Introduction

Toxoplasma gondii is a protozoan parasite with a variety of intermediate hosts including humans1. It is estimated that Toxoplasma has infected 30%-50% of the world’s population2. Toxoplasma utilizes its host machinery factors to replicate and divide and as a result can cause severe disease in the immunocompromised and congenital infected newborns3,4. The parasite has the ability to persist for the life-time of its host5, making its ubiquitous nature a threat to prone populations battling with weakened immune system. The golden standard for the clinical treatment of Toxoplasma infections includes a combination of two antimicrobial agents that target the folate pathway6. These treatments have known adverse event profiles7,8,9,10, but with little room for alternatives, they continue to be the default treatment for Toxoplasma infections8.

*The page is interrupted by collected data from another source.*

@[simp] theorem measured_standing (s : State) (rs : List WordRead) : standing (s.measured rs) = standing s := rfl

@[simp] theorem storeStats_standing (s : State) : standing s.storeStats = standing s := by
  unfold State.storeStats; repeat' split
  all_goals rfl

@[simp] theorem failMeasure_standing (s : State) (a : Nat) : standing (s.failMeasure a) = standing s := by
  simp only [State.failMeasure, endLong_standing]; split <;> rfl

theorem endMeasure_upholds (s : State) (g : Grant) (flips : List Flip) : Upholds s (s.endMeasure g flips) := by
  refine (readGrant_upholds s flips).andThen ?_
  simp only [State.endMeasure, arbitrate_standing, closeGrant_standing]; split <;> simp

theorem answerRetain_upholds (s : State) : Upholds s s.answerRetain := by
  unfold State.answerRetain; split
  · exact (enterRetain_upholds s).andThen
  all_goals exact .refl s

theorem endScrub_upholds (s : State) (g : Grant) (flips : List Flip) : Upholds s (s.endScrub g flips) := by
  have hwriteBack :=
    (readGrant_upholds s flips).trans (upholds_mem (writeBack_wf _ ((s.beforeMark.disturbed flips).grantReads g)))
  refine Upholds.andThen (Upholds.trans (hwriteBack.andThen ?_) (answerRetain_upholds _)) (arbitrate_standing _)
  rw [scrubRaise_standing, closeGrant_standing, scrubAdvance_standing]
  exact eccReport_standing _ _ _

/-! ## Time -/

@[simp] theorem tickScrubber_standing (s : State) : standing s.tickScrubber = standing s := by
  unfold State.tickScrubber; split <;> rfl

@[simp] theorem tickSupervisor_standing (s : State) : standing s.tickSupervisor = standing s := by
  unfold State.tickSupervisor; split <;> rfl

@[simp] theorem causeOfTick_standing (s : State) : standing s.causeOfTick = standing s := by
  simp only [State.causeOfTick]; repeat' split
  all_goals simp

theorem tick_upholds (s : State) : Upholds s s.tick := by
  unfold State.tick; split
  · exact (upholds_tb (tb := { s.tb with count := s.tb.count + 1, prescaleCount := 0 }) rfl).andThen
  · exact .refl s

theorem finishSweep_upholds (s : State) : Upholds s s.finishSweep := by
  have h : Upholds s { s with mem := s.mem.zeroFrom s.sweep.next s.memWords, sweep := ⟨false, 0, true⟩ } :=
    ⟨⟨zeroFrom_wf _ _ _, id, id⟩, id, fun _ => ⟨rfl, rfl⟩⟩
  exact h.andThen ((scrubRaise_standing _).trans (raise_standing _ _))

theorem sweepWord_upholds (s : State) : Upholds s s.sweepWord := by
  unfold State.sweepWord; split
  · exact ⟨⟨write_wf _ _ _, id, id⟩, id, id⟩
  · exact finishSweep_upholds s

theorem clockSweep_upholds (s : State) : Upholds s s.clockSweep := by
  unfold State.clockSweep; split
  · exact (sweepWord_upholds s).andThen
  · exact .refl s

@[simp] theorem clockStall_standing (s : State) : standing s.clockStall = standing s := by
  simp only [State.clockStall]; repeat' split
  · rw [timeOut_standing]; rfl
  all_goals rfl

@[simp] theorem clockWindow_standing (s : State) : standing s.clockWindow = standing s := by
  unfold State.clockWindow; split <;> simp

theorem clockTimebase_upholds (s : State) : Upholds s s.clockTimebase := by
  have h := upholds_tb (s := s) (tb := { s.tb with prescaleCount := s.tb.prescaleCount + 1 }) rfl
  simp only [State.clockTimebase]; repeat' split
  · exact h.trans (tick_upholds _)
  · exact h
  · exact .refl s

theorem clock_upholds (s : State) : Upholds s s.clock := by
  unfold State.clock; split
  · exact .refl s
  · exact (((upholds_of_standing (openMoment_standing s [])).trans (clockSweep_upholds _)).andThen (by simp)).trans
      (clockTimebase_upholds _)

theorem idle_upholds (s : State) : Upholds s s.idle := by
  unfold State.idle; split
  · exact serveDue_upholds s _
  · exact clock_upholds s

/-! ## The rows -/

/-- An occurrence at a lane's pins keeps what its action there keeps. -/
theorem laneRow_upholds (s : State) (src : Source) {act : State → State} (h : ∀ t, standing (act t) = standing t) :
    Upholds s (s.laneRow src act) := (joinMoment_upholds s src).andThen ((heard_standing _ _).trans (h _))

theorem beforeTrigger_upholds (s : State) (n : LaneId) : Upholds s (s.beforeTrigger n) := by
  unfold State.beforeTrigger; split
  · exact settle_upholds s
  · exact .refl s

/-- Where the answer is a next state, it is related to the state before. -/
def Answers (rel : State → State → Prop) (s : State) (o : Answer) : Prop := ∀ t, o = .next t → rel s t

theorem answers_next {rel : State → State → Prop} {s t : State} (h : rel s t) : Answers rel s (.next t) := by
  rintro _ ⟨⟩; exact h

theorem answers_fault (rel : State → State → Prop) (s : State) (f : Fault) : Answers rel s (.fault f) :=
  fun _ h => by cases h

/-- A grant end row keeps what its end sequence keeps. -/
theorem grantRow_upholds (s : State) (mine : Client → Bool) {finish : Grant → State → State}
    (h : ∀ g t, Upholds t (finish g t)) : Answers Upholds s (s.grantRow mine finish) := by
  unfold State.grantRow; repeat' split
  · exact answers_next (.refl s)
  · exact answers_next ((joinMoment_upholds s _).trans (h _ _))
  · exact answers_fault _ s _
  · exact answers_next (.refl s)

theorem execIngressGrantEnd_upholds (s : State) : Answers Upholds s (execIngressGrantEnd s) :=
  grantRow_upholds s _ fun g t => by
    split
    · exact endIngressGrant_upholds t _ g
    · exact .refl t

theorem execEgressGrantEnd_upholds (flips : List Flip) (s : State) :
    Answers Upholds s (execEgressGrantEnd flips s) :=
  grantRow_upholds s _ fun g t => by
    split
    · exact endEgressGrant_upholds t _ g flips
    · exact .refl t

theorem execWindowWriteGrantEnd_upholds (s : State) :
    Answers Upholds s (execWindowWriteGrantEnd s) :=
  grantRow_upholds s _ fun g t => endWindowWrite_upholds t g

theorem execWindowReadGrantEnd_upholds (flips : List Flip) (s : State) :
    Answers Upholds s (execWindowReadGrantEnd flips s) :=
  grantRow_upholds s _ fun g t => endWindowRead_upholds t g flips

theorem execCopyReadGrantEnd_upholds (flips : List Flip) (s : State) :
    Answers Upholds s (execCopyReadGrantEnd flips s) :=
  grantRow_upholds s _ fun g t => endCopyRead_upholds t g flips

theorem execCopyWriteGrantEnd_upholds (s : State) :
    Answers Upholds s (execCopyWriteGrantEnd s) :=
  grantRow_upholds s _ fun g t => endCopyWrite_upholds t g

theorem execFillGrantEnd_upholds (s : State) :
    Answers Upholds s (execFillGrantEnd s) :=
  grantRow_upholds s _ fun g t => endFillGrant_upholds t g

theorem execMeasureGrantEnd_upholds (flips : List Flip) (s : State) :
    Answers Upholds s (execMeasureGrantEnd flips s) :=
  grantRow_upholds s _ fun g t => endMeasure_upholds t g flips

theorem execScrubGrantEnd_upholds (flips : List Flip) (s : State) :
    Answers Upholds s (execScrubGrantEnd flips s) :=
  grantRow_upholds s _ fun g t => endScrub_upholds t g flips

/-- Every command but the power-on reset and the pin reset. -/
theorem exec_upholds (c : Instr) (s : State) (hpor : ∀ b, c ≠ .powerOnReset b) (hpin : ∀ k, c ≠ .pinReset k) :
    Answers Upholds s (exec c s) := by
  cases c with
  | registerWrite | registerRead | hostErrWrite | cfgLockWrite | resetArm | resetGo | winDataRead | winDataWrite
  | slotSelWrite | slotDataRead | evtDataRead | evtLostRead | eccCorrCountRead | eccUncorrCountRead | lnCntDataRead
  | acknowledge | eoi | irqPendingWrite | engineAbort | supArm | supKick | scrubCfgWrite | tbPrescaleWrite | lnCfgWrite
  | run | doze | retain | cmdIssue => exact answers_next (hostRow_upholds s _)
  | slotAssign | slotUnassign | claim | alloc | release | submit | laneStart | laneStop | laneHalt | laneFlush | bind
  | copy | fill | measure | sync | unknownCommand | commandDispatch => exact answers_next (commandRow_upholds s _)
  | snapshot | publish | ret | take | allocate | windowClosed | scrubRequest | supWarning | supExpired =>
    exact answers_next (serviceRow_upholds s _)
  | haltAtGrantEnd =>
    refine answers_next ?_
    split
    · exact serviceRow_upholds s _
    · exact .refl s
  | timeout => exact answers_next ((beforePins_upholds s).andThen)
  | abort level => exact answers_next ((beforePins_upholds s).andThen)
  | ingressGrantEnd => exact execIngressGrantEnd_upholds s
  | egressGrantEnd flips => exact execEgressGrantEnd_upholds flips s
  | windowWriteGrantEnd => exact execWindowWriteGrantEnd_upholds s
  | windowReadGrantEnd flips => exact execWindowReadGrantEnd_upholds flips s
  | copyReadGrantEnd flips => exact execCopyReadGrantEnd_upholds flips s
  | copyWriteGrantEnd => exact execCopyWriteGrantEnd_upholds s
  | fillGrantEnd => exact execFillGrantEnd_upholds s
  | measureGrantEnd flips => exact execMeasureGrantEnd_upholds flips s
  | scrubGrantEnd flips => exact execScrubGrantEnd_upholds flips s
  | wordArrival n data sof eof =>
    exact answers_next ((laneRow_upholds s (.stream n) fun t => arrive_standing t n data sof eof).andThen
      (arbitrate_standing _))
  | wordSent n =>
    exact answers_next ((laneRow_upholds s (.stream n) fun t => send_standing t n).andThen (arbitrate_standing _))
  | triggerEdge n level =>
    exact answers_next ((beforeTrigger_upholds s n).trans (laneRow_upholds _ _ fun t => sampleTrigger_standing t n level))
  | timebaseTick =>
    exact answers_next (((settle_upholds s).andThen (openMoment_standing _ [])).trans (tick_upholds _))
  | initDone =>
    refine answers_next (((settle_upholds s).andThen (openMoment_standing _ [])).trans ?_)
    split
    · exact (finishSweep_upholds _).andThen
    · exact .refl _
  | powerOnReset supen => exact absurd rfl (hpor supen)
  | pinReset cut => exact absurd rfl (hpin cut)
  | rstnRelease supen =>
    refine answers_next ?_
    split
    · exact (pinHigh_upholds s supen).andThen
    · exact .refl s
  | supervisorReset | softReset =>
    refine answers_next ?_
    split
    · exact serviceRow_upholds s _
    all_goals exact .refl s

theorem execPinReset_keeps (cut : Nat) (s t : State) (h : exec (.pinReset cut) s = .next t) :
    KeepsForms s t ∧ (s.sweep.initialized = true ∧ s.sweep.running = false →
      t.sweep.initialized = true ∧ t.sweep.running = false) := by
  have h : execPinReset cut s = .next t := h
  unfold execPinReset at h; repeat' split at h
  · cases h; exact ⟨.refl s, id⟩
  · cases h; exact ⟨pinLow_keepsForms s cut, pinLow_sweep s cut⟩
  · cases h

/-- Every command. -/
theorem exec_keepsForms (c : Instr) (s : State) : Answers KeepsForms s (exec c s) := by
  by_cases hpor : ∃ b, c = .powerOnReset b
  · obtain ⟨b, rfl⟩ := hpor
    exact answers_next ((powerOn_keepsForms s b).andThen)
  · by_cases hpin : ∃ k, c = .pinReset k
    · obtain ⟨k, rfl⟩ := hpin
      exact fun t h => (execPinReset_keeps k s t h).1
    · exact fun t h => (exec_upholds c s (fun b e => hpor ⟨b, e⟩) (fun k e => hpin ⟨k, e⟩) t h).toKeepsForms

/-- Every step. -/
theorem step_keepsForms {s t : State} (h : step s = .next t) : KeepsForms s t := by
  unfold step at h; split at h
  · cases h; exact (idle_upholds s).toKeepsForms
  · rename_i c rest _
    have hpending : Upholds s { s with pending := rest } := upholds_of_standing rfl
    exact hpending.toKeepsForms.trans (exec_keepsForms c _ t h)

/-! ## O1, O5 to O9 -/

/-- Settles O1: by the definition of the step. -/
theorem stepRunsTheFrontCommand : Obligations.StepRunsTheFrontCommand := fun _ _ _ => rfl

/-- Settles O5: every operation that writes memory keeps the canonical form (`Laws.set_wf` and those built on it). -/
theorem stepKeepsMemoryForm : Obligations.StepKeepsMemoryForm := fun _ _ hwf hstep => (step_keepsForms hstep).memory hwf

The FDA adverse events reporting system (FAERS) is a database where healthcare providers, pharmaceutical companies and consumers submit adverse events and medication error reports11,12. The database contains de-identified patient information in cases organized into tables containing reports on the regimens, indications, adverse events and outcomes of the used regimens13. Therefore, we aimed to describe the adverse outcomes and events for the clinically used treatments for Toxoplasma infections. We hypothesized that the current first line treatments will differ in their safety profiles in the publically available spontaneous reporting system and that these treatments will share common co-occurring diseases with Toxoplasma infection manifestations.

Results

Toxoplasma infections and treatments in FAERS

From 2013–2019, there were a total of 503 cases treating Toxoplasma infections identified in the FAERS database. All of these cases included complete reports of indications, drugs, adverse events and outcomes. The baseline characteristics reported for the cases are summarized in Table 1. The mean age of patients was 46.5 years (SD 17). A total of 897 drugs treating Toxoplasma infections were identified from the cases. The majority of the adverse outcome reports were serious (795 [89%] of 897 adverse outcomes), followed by the adverse outcome of death (102 [11%] of adverse outcomes; Fig. 1A). The role of the anti-Toxoplasma agents were analyzed based on their role in the adverse outcome with the most frequent drug role being the secondary suspect drug (407 [45%] of 897 drugs), followed by the primary suspect drug (245 [27%] of drug; Fig. 1B).

Table 1 Baseline information.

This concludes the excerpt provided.